At the board level, based on market share numbers from Jon Peddie Research (JPR), a company that tracks the GPU market, Nvidia remains dominant, but AMD is getting stronger.
JPR analyst C. Robert Dow said some of these fluctuations are related to the timing of new product launches. “AMD picks up percentage points here and there depending on market cycles (when new cards come out) and inventory levels, but Nvidia has been in a dominant position for years and will continue to do so. It will continue,” Dow told TechCrunch.
Shane Lau, an IDC analyst who closely follows the silicon market, also expects its dominance to continue, even if trends change. “There are trends and countertrends, and the market that NVIDIA participates in is big and getting bigger, and will continue to grow for at least another five years,” Lau said.
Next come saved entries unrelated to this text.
/-- Stop the outbound requests of an instance (R492): those that wait complete with CANCELLED. -/
def State.stopOutbound (s : State) (i : Nat) : State :=
  let mine := s.host.reads.filter (fun e => match e.2 with
    | some r => r.port == 0 && r.inst == i && s.endpoint
    | none => false)
  let waits := s.host.waits.filter (fun r => r.port == 0 && r.inst == i && s.endpoint)
  let s := (s.setInst i { s.inst i with stopped := true }).dropWaits waits stCANCELLED
  mine.foldl (fun (s : State) e => match e.2 with
    | some r =>
      { s with host := { s.host with reads := sset (fun _ => none) s.host.reads e.1 none } }.send
        (.outboundDone r.stamp r.addr stCANCELLED (zeros r.len))
    | none => s) s

/-- A reset of a function (R492). -/
def State.fnReset (s : State) (i : Nat) (linkDown : Bool) : State :=
  let s := s.stopOutbound i
  let s := if (s.inst i).state = 1 then s.setInst i { s.inst i with state := 2, detEnd := s.now + detachNs } else s
  (s.raise (s.hifRec 0 i 0x12 0 stDONE (b2n linkDown))).touch

/-! ### Mailbox requests -/

/-- OPEN (R513 to R517, Table 16-7). -/
def State.svcOpen (s : State) (k : Nat) (b : List Byte) : State × Option (Nat × List Byte) :=
  let i := k - 16
  let plot := s.mbxPlot k
  let rescue := s.kpr.recovery && k == 16
  let feat := fld b 8 8
  if !allZero b 4 4 || !bodyEnds b 16 then (s, some (stREFUSED_FORMAT, []))
  else if !rescue && !(decide (plot < 16) && s.plotRunning plot) then (s, some (stREFUSED_PLAN, []))
  else if s.mbxOpen k || (decide (16 ≤ k) && (s.inst i).closing.isSome) then (s, some (stBUSY, []))
  else if fld b 0 2 ≠ s.rd .kprIfVersion 0 / 65536 then (s, some (stREFUSED_VERSION, []))
  else if feat &&& featDev ≠ feat || !bit feat 0 then (s, some (stREFUSED_VERSION, []))
  else
    let m := s.mbx k
    let s := s.setMbx k { m with isOpen := true, feat := feat, window := [] }
    let ver := leBytes 2 (s.rd .kprIfVersion 0 / 65536) ++ leBytes 2 (s.rd .kprIfVersion 0) ++ zeros 4
    if k < 16 then (s, some (stDONE, ver ++ zeros 8))
    else
      let (x, s) := s.fresh
      let s := s.setInst i { s.inst i with state := 1, host := s.fnEnabled i, token := x.toNat, hbAt := s.now }
      (s.touch, some (stDONE, ver ++ leBytes 8 x.toNat))

/-- CLOSE (R494); a Plot mailbox has no instance to close. -/
def State.svcClose (s : State) (k : Nat) (b : List Byte) : State × Option (Nat × List Byte) :=
  if !bodyEnds b 0 then (s, some (stREFUSED_FORMAT, []))
  else if k < 16 then (s, some (stREFUSED_PLAN, []))
  else if (s.inst (k - 16)).closing.isSome then (s, some (stBUSY, []))
  else (s.startClose (k - 16) true, none)

/-- ATTACH (R493). -/
def State.svcAttach (s : State) (k : Nat) (b : List Byte) : State × Option (Nat × List Byte) :=
  let i := k - 16
  let x := s.inst i
  if !bodyEnds b 9 || 1 < fld b 8 1 then (s, some (stREFUSED_FORMAT, []))
  else if k < 16 then (s, some (stREFUSED_PLAN, []))
  else if x.closing.isSome || x.state = 0 || (x.state == 2 && decide (x.detEnd < s.now)) then (s, some (stREFUSED_PLAN, []))
  else if fld b 0 8 ≠ x.token then (s, some (stINTEGRITY, []))
  else
    let s := if fld b 8 1 = 1 then (s.flushInst i).1 else s
    let s := s.setInst i { s.inst i with state := 1, hbAt := s.now }
    ((s.setMbx k { s.mbx k with window := [] }).touch, some (stDONE, []))

/-- A migration request names an instance of the mailbox's Plot (R484). -/
def State.migOk (s : State) (k i : Nat) : Bool := decide (k < 16) && decide (i < 32) && s.instPlot i == k

/-- FREEZE (R495). -/
def State.svcFreeze (s : State) (k : Nat) (b : List Byte) : State × Option (Nat × List Byte) :=
  let i := fld b 0 1
  let ms := fld b 4 4
  if !allZero b 1 3 || !bodyEnds b 8 || 31 < i || ms = 0 || 60000 < ms then (s, migReply stREFUSED_FORMAT i 0)
  else if !s.migOk k i || (s.inst i).state = 0 || (s.inst i).state = 3 then (s, migReply stREFUSED_PLAN i 0)
  else if (s.inst i).closing.isSome then (s, migReply stBUSY i 0)
  else ((s.setInst i { s.inst i with freezing := some (k, s.now + 1000000 * ms) }).touch, none)

/-- THAW (R498). -/
def State.svcThaw (s : State) (k : Nat) (b : List Byte) : State × Option (Nat × List Byte) :=
  let i := fld b 0 1
  let x := s.inst i
  if !bodyEnds b 1 || 31 < i then (s, migReply stREFUSED_FORMAT i 0)
  else if !s.migOk k i || x.state ≠ 3 then (s, migReply stREFUSED_PLAN i 0)
  else
    let s := s.setInst i { x with state := x.prior, hbAt := s.now, detEnd := s.now + 1000000 * x.leftMs }
    (s.touch, migReply stDONE i 0)

/-- Read the unread entries of a queue in ring order and drop them (R581); a refused access stops the queue (R487). -/
def State.dropUnread (s : State) (q : Nat) : Nat → State
  | 0 => s
  | fuel + 1 =>
    if s.rd .hifQHead q = s.rd .hifQTail q || bit (s.rd .hifQCfg q) 17 then s
    else match s.readEntry q with
      | (s, none) => s
      | (s, some _) => s.dropUnread q fuel

/-- Drop every queued command of a queue (R498). -/
def State.dropQueued (s : State) (q : Nat) : State :=
  (s.setQueue q { s.queue q with head := none, dups := [], waiting := [] }).dropUnread q 4096

/-- DISCARD (R498). -/
def State.svcDiscard (s : State) (k : Nat) (b : List Byte) : State × Option (Nat × List Byte) :=
  let i := fld b 0 1
  if !bodyEnds b 1 || 31 < i then (s, migReply stREFUSED_FORMAT i 0)
  else if !s.migOk k i || (s.inst i).state ≠ 3 then (s, migReply stREFUSED_PLAN i 0)
  else (((s.boundQueues i).foldl (fun (s : State) q => s.dropQueued q) s).closeInst i 0, migReply stDONE i 0)

/-! ### Registers (R466 to R472, R482, R500 to R502) -/

/-- Who may write the page of an instance (R464, R502): none, or the reason of the refusal. -/
def State.pageWriter (s : State) (who : Who) (i : Nat) : Option Nat :=
  let fn : Bool := match who with
    | .host j => j.val == i
    | _ => false
  let core := s.isCoreOf who (s.instPlot i)
  if isKeeper who then none
  else if s.hostBacked i then (if fn then none else if core then some 3 else some 1)
  else (if core then none else if fn then some 3 else some 1)

/-- A REGISTER target lies in register space, a DRAM target ends below the reserved range (Table 15-16). -/
def targetOk (kind size target : Nat) : Bool :=
  let stop := target + 1048576 * max size 1
  if kind = 1 then decide (0x20000000000 ≤ target) && decide (stop ≤ 0x30000000000)
  else decide (stop ≤ 0x1FC0000000)

/-- A write of HIF_IBv_CFG or HIF_IBv_TARGET that holds only valid encodings. -/
def State.ibOk (s : State) (cfg target : Nat) : Bool :=
  (if s.endpoint then bits cfg 9 8 == 0 else bits cfg 9 8 ≠ 3) && (bits cfg 31 16 ≠ 0) &&
    (!bit cfg 0 || targetOk (bits cfg 7 7) (bits cfg 31 16) target)

/-- A write of HIF_OBw_CFG that holds only valid encodings: FUNC is an instance of PLOT where it is used. -/
def State.obOk (s : State) (v : Nat) : Bool :=
  bits v 3 2 ≠ 3 && bits v 31 16 ≠ 0 &&
    (!(bit v 0 && s.endpoint && bits v 3 2 == 0) || s.ownerOf 0x04 (bits v 8 4) == bits v 12 9)

/-- The refusal of a writer that is neither the Keeper nor a core of a Plot. -/
def State.hifPlotWriter (s : State) (who : Who) (plot : Nat) : Option WRefusal :=
  if isKeeper who || s.isCoreOf who plot then none else some (hifOwner 1)

/-- The sixteen words of a request. -/
def State.reqBytes (s : State) (id : RegId) (i : Nat) : List Byte :=
  (List.range 16).flatMap (fun m => leBytes 4 (s.rd id (16 * i + m)))

/-- GO that is refused because the mailbox is BUSY or the instance FROZEN (R482). -/
def goBusy : WRefusal := { errBit := some 2, inst := 0, cls := fcBUSY_WRITE, status := stBUSY, detail := 0 }

/-- A heartbeat (R481). -/
def State.beat (s : State) (i : Nat) : State :=
  if (s.inst i).state = 1 then s.setInst i { s.inst i with hbAt := s.now } else s

/-- Writes of an instance page. -/
def State.pageWrite (s : State) (who : Who) (id : RegId) (ix i size v hw : Nat) : State :=
  let st := { s.stampOf who with ctx := 0x8000 + i }
  let no := (s.pageWriter who i).map hifOwner
  match id with
  | .hifIHb => s.regWrite st id ix size v no true (fun s => if bit v 0 then s.beat i else s)
  | .hifIMbxGo =>
    let busy := (s.mbx (16 + i)).busy || (s.inst i).state == 3
    s.regWrite st id ix size v (firstSome [no, if busy then some goBusy else none]) true
      (fun s => if bit v 0 then s.mbxGo (16 + i) (s.reqBytes .hifIMbxReq i) else s)
  | _ => s.regWrite st id ix size v no true (fun s => s.regStore id ix v hw)

/-- Writes of the HIF block. -/
def State.hifWrite (s : State) (who : Who) (id : RegId) (ix size v hw : Nat) : State :=
  let st := s.stampOf who
  let keeper : Option WRefusal := if isKeeper who then none else some (hifOwner 1)
  let store (s : State) : State := s.regStore id ix v hw
  match id with
  | .hifHbTimeout => s.regWrite st id ix size v keeper (decide (10 ≤ bits v 15 0) && decide (bits v 15 0 ≤ 60000)) store
  | .hifCplTimeout => s.regWrite st id ix size v keeper (decide (1 ≤ bits v 9 0) && decide (bits v 9 0 ≤ 1000)) store
  | .hifRpOwner => s.regWrite st id ix size v keeper (!(ix == 0 && s.endpoint && bit v 4)) store
  | .hifRpCfgAddr | .hifRpCfgData =>
    let own := s.rd .hifRpOwner ix
    let w := if bit own 4 then s.hifPlotWriter who (bits own 3 0) else keeper
    s.regWrite st id ix size v w true (fun s => if id = .hifRpCfgData then
        s.send (.pcieCfg ix (s.rd .hifRpCfgAddr ix) true v) else store s)
  | .hifObCfg =>
    let plot := bits (s.rd .hifObCfg ix) 12 9
    let w := if isKeeper who || (s.isCoreOf who plot && bits v 12 9 == plot) then none else some (hifOwner 1)
    s.regWrite st id ix size v w (s.obOk v) store
  | .hifObBase | .hifObPci =>
    s.regWrite st id ix size v (s.hifPlotWriter who (bits (s.rd .hifObCfg ix) 12 9)) true store
  | .hifIbCfg =>
    let lock : Option WRefusal := if bit v 0 && bit v 6 && bit v 7 then
        some { errBit := some 3, inst := 0, cls := 0x10, status := stREFUSED_PLAN, detail := ix } else none
    s.regWrite st id ix size v
      (firstSome [s.hifPlotWriter who (s.instPlot (bits (s.rd .hifIbCfg ix) 5 1)), lock])
      (s.ibOk v (s.rd .hifIbTarget ix)) store
  | .hifIbBus => s.regWrite st id ix size v (s.hifPlotWriter who (s.instPlot (bits (s.rd .hifIbCfg ix) 5 1))) true store
  | .hifIbTarget =>
    let cfg := s.rd .hifIbCfg ix
    s.regWrite st id ix size v (s.hifPlotWriter who (s.instPlot (bits cfg 5 1))) (targetOk (bits cfg 7 7) (bits cfg 31 16) v) store
  | .hifIStatus | .hifIHb | .hifIPostedErr | .hifIErrAddr | .hifIMbxGo | .hifIMbxStatus => s.pageWrite who id ix ix size v hw
  | .hifIMbxReq => s.pageWrite who id ix (ix / 16) size v hw
  | .hifIMbxReply => s.pageWrite who id ix (ix / 8) size v hw
  | .hifQBase | .hifQCplBase | .hifQShadow | .hifQCfg | .hifQTail | .hifQHead | .hifQCplTail | .hifQCplHead =>
    s.queueWrite who id ix size v hw
  | _ => s.regWrite st id ix size v none true store

/-- MBX_STATUS of a mailbox (Table 15-17). -/
def MbxSt.word (m : MbxSt) : Nat := b2n m.busy + 2 * b2n m.ready + 256 * m.status

/-- A word of a reply. -/
def MbxSt.replyWord (m : MbxSt) (n : Nat) : Nat := fld m.reply (4 * n) 4

/-- A PCIe port's link. -/
def State.link (s : State) (p : Nat) : LinkSt := sget (fun _ => {}) s.host.links p

/-- Registers of the HIF block that show state. -/
def State.hifView (s : State) (id : RegId) (ix : Nat) : Option Nat :=
  match id with
  | .hifStatus => some (b2n s.pwr.hostMode + 2 * b2n (s.link 0).up + 4 * b2n (s.link 1).up + 8 * b2n (s.link 2).up +
      16 * (s.link 0).speed + 128 * (s.link 0).width + 65536 * s.host.vfs)
  | .hifIStatus =>
    let plot := s.instPlot ix
    some ((s.inst ix).state + 4 * b2n (s.inst ix).host + (if plot < 16 then 8 + 16 * plot else 0))
  | .hifIMbxStatus => some (s.mbx (16 + ix)).word
  | .hifIMbxReply => some ((s.mbx (16 + ix / 8)).replyWord (ix % 8))
  | _ => none

/-! ### Commands -/

/-- COMMAND_COMPLETE (R120); a closing or a FREEZE that waited for the command goes on (R494, R495). -/
def execCommandComplete (q : Fin 256) (seq : BitVec 32) (s : State) : Host.Outcome State Fault Refusal :=
  .next (s.commandComplete q.val seq.toNat).settleHost

/-- OPEN (R513). -/
def execOpenMbx (mbx : Mbx) (s : State) : Host.Outcome State Fault Refusal := .next (s.serve mbx 1 State.svcOpen)

/-- CLOSE (R494). -/
def execCloseMbx (mbx : Mbx) (s : State) : Host.Outcome State Fault Refusal := .next (s.serve mbx 2 State.svcClose).settleHost

/-- ATTACH (R493). -/
def execAttach (mbx : Mbx) (s : State) : Host.Outcome State Fault Refusal := .next (s.serve mbx 3 State.svcAttach).settleHost

/-- BEAT: a write of HIF_Ii_HB (R481). -/
def execBeat (who : Who) (inst : Fin 32) (value : BitVec 32) (s : State) : Host.Outcome State Fault Refusal :=
  .next (s.hifWrite who .hifIHb inst.val 4 value.toNat 0)

/-- HEARTBEAT_LAPSE (R491). -/
def execHeartbeatLapse (inst : Fin 32) (s : State) : Host.Outcome State Fault Refusal :=
  .next (if (s.inst inst.val).state = 1 ∧ (s.inst inst.val).hbAt + 1000000 * s.rd .hifHbTimeout 0 ≤ s.now then
      let s := s.setInst inst.val { s.inst inst.val with state := 2, detEnd := s.now + detachNs }
      (s.raiseOpen (s.hifRec 0 inst.val fcTIMEOUT 1 0 0)).touch
    else s)

/-- DETACH_EXPIRY (R494). -/
def execDetachExpiry (inst : Fin 32) (s : State) : Host.Outcome State Fault Refusal :=
  .next (if (s.inst inst.val).state = 2 ∧ (s.inst inst.val).detEnd ≤ s.now ∧ (s.inst inst.val).closing = none then
      (s.startClose inst.val false).settleHost
    else s)

/-- FREEZE (R495). -/
def execFreeze (mbx : Mbx) (s : State) : Host.Outcome State Fault Refusal := .next (s.serve mbx 0x40 State.svcFreeze).settleHost

/-- FREEZE_TIMEOUT (R495): the instance keeps its state and FREEZE answers BUSY. -/
def execFreezeTimeout (inst : Fin 32) (s : State) : Host.Outcome State Fault Refusal :=
  .next (match (s.settleInst inst.val |>.inst inst.val).freezing with
    | some (_, stop) => if stop ≤ s.now then ((s.settleInst inst.val).endFreeze inst.val stBUSY).touch else s.settleInst inst.val
    | none => s.settleInst inst.val)

/-- THAW (R498). -/
def execThaw (mbx : Mbx) (s : State) : Host.Outcome State Fault Refusal := .next (s.serve mbx 0x43 State.svcThaw)

/-- DISCARD (R498). -/
def execDiscard (mbx : Mbx) (s : State) : Host.Outcome State Fault Refusal := .next (s.serve mbx 0x44 State.svcDiscard)

/-- FLR (R492). -/
def execFlr (inst : Fin 32) (s : State) : Host.Outcome State Fault Refusal :=
  .next (if s.hostBacked inst.val then s.fnReset inst.val false else s)

/-- VF_ENABLE_CLEAR (R492): it acts on every VF that VF Enable covered. -/
def execVfEnableClear (s : State) : Host.Outcome State Fault Refusal :=
  let vfs := (List.range 32).filter (fun i => decide (1 ≤ i) && decide (i ≤ s.host.vfs) && s.hostBacked i)
  .next ((vfs.foldl (fun (s : State) i => s.fnReset i false) { s with host := { s.host with vfs := 0 } }))

/-- PCIE_LINK_UP (R463). -/
def execPcieLinkUp (port : Fin 3) (speed : Fin 6) (width : Fin 3) (s : State) : Host.Outcome State Fault Refusal :=
  let gen := max 1 (min speed.val (if port.val = 0 then 5 else 4))
  let lanes := min (2 ^ width.val) (if port.val = 0 then 4 else 2)
  .next { s with host := { s.host with links := sset (fun _ => {}) s.host.links port.val ⟨true, gen, lanes⟩ } }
One reason for that is that Nvidia sells more than the chips themselves. “They sell boards, systems, software, services, and time on their supercomputers. So all of these markets are big and growing, and Nvidia loves them all.” He said.
But not everyone sees Nvidia as an unstoppable force. David Linthicum, a longtime cloud consultant and author, says GPUs aren't always necessary, and businesses are starting to realize that. “They say they need GPUs. I look at it and do some back-of-the-envelope calculations, but they don't need them. CPUs are totally fine,” he said .
If this happens, he believes NVIDIA will start to slow down and competition will weaken its hold on the market. “I think over the next few years you're going to see Nvidia morph into a weaker player. There are so many replacements being created out there that we're going to see that. ”
Lau said other vendors will also benefit as companies expand their AI use cases with Nvidia products. “Going forward, I think we'll see market growth that will be a tailwind for Nvidia. But we'll also see other companies riding on that tailwind and particularly benefiting from AI.”
There may also be some disruptive forces at play, which would be a positive outcome to prevent one company from becoming too dominant. “You almost want disruption to happen because that’s how markets and capitalism work best, right? Someone gets an early lead, other suppliers follow, and the market grows. There are players, but they end up being disrupted by better ways to do the same thing within their own market or within adjacent markets that come into their market.” Lau said.
In fact, something similar is starting to happen with Amazon as Microsoft grows in power through its relationship with OpenAI and Amazon is forced to play catch-up on AI. Whatever happens to Nvidia in the long run, for now he's confident that Nvidia is firmly in the driver's seat, making money with his fist, dominating a growing market, and having just about everything going his way. is. However, that does not mean that this will always be the case, nor does it mean that there will not be more competitive pressures in the future.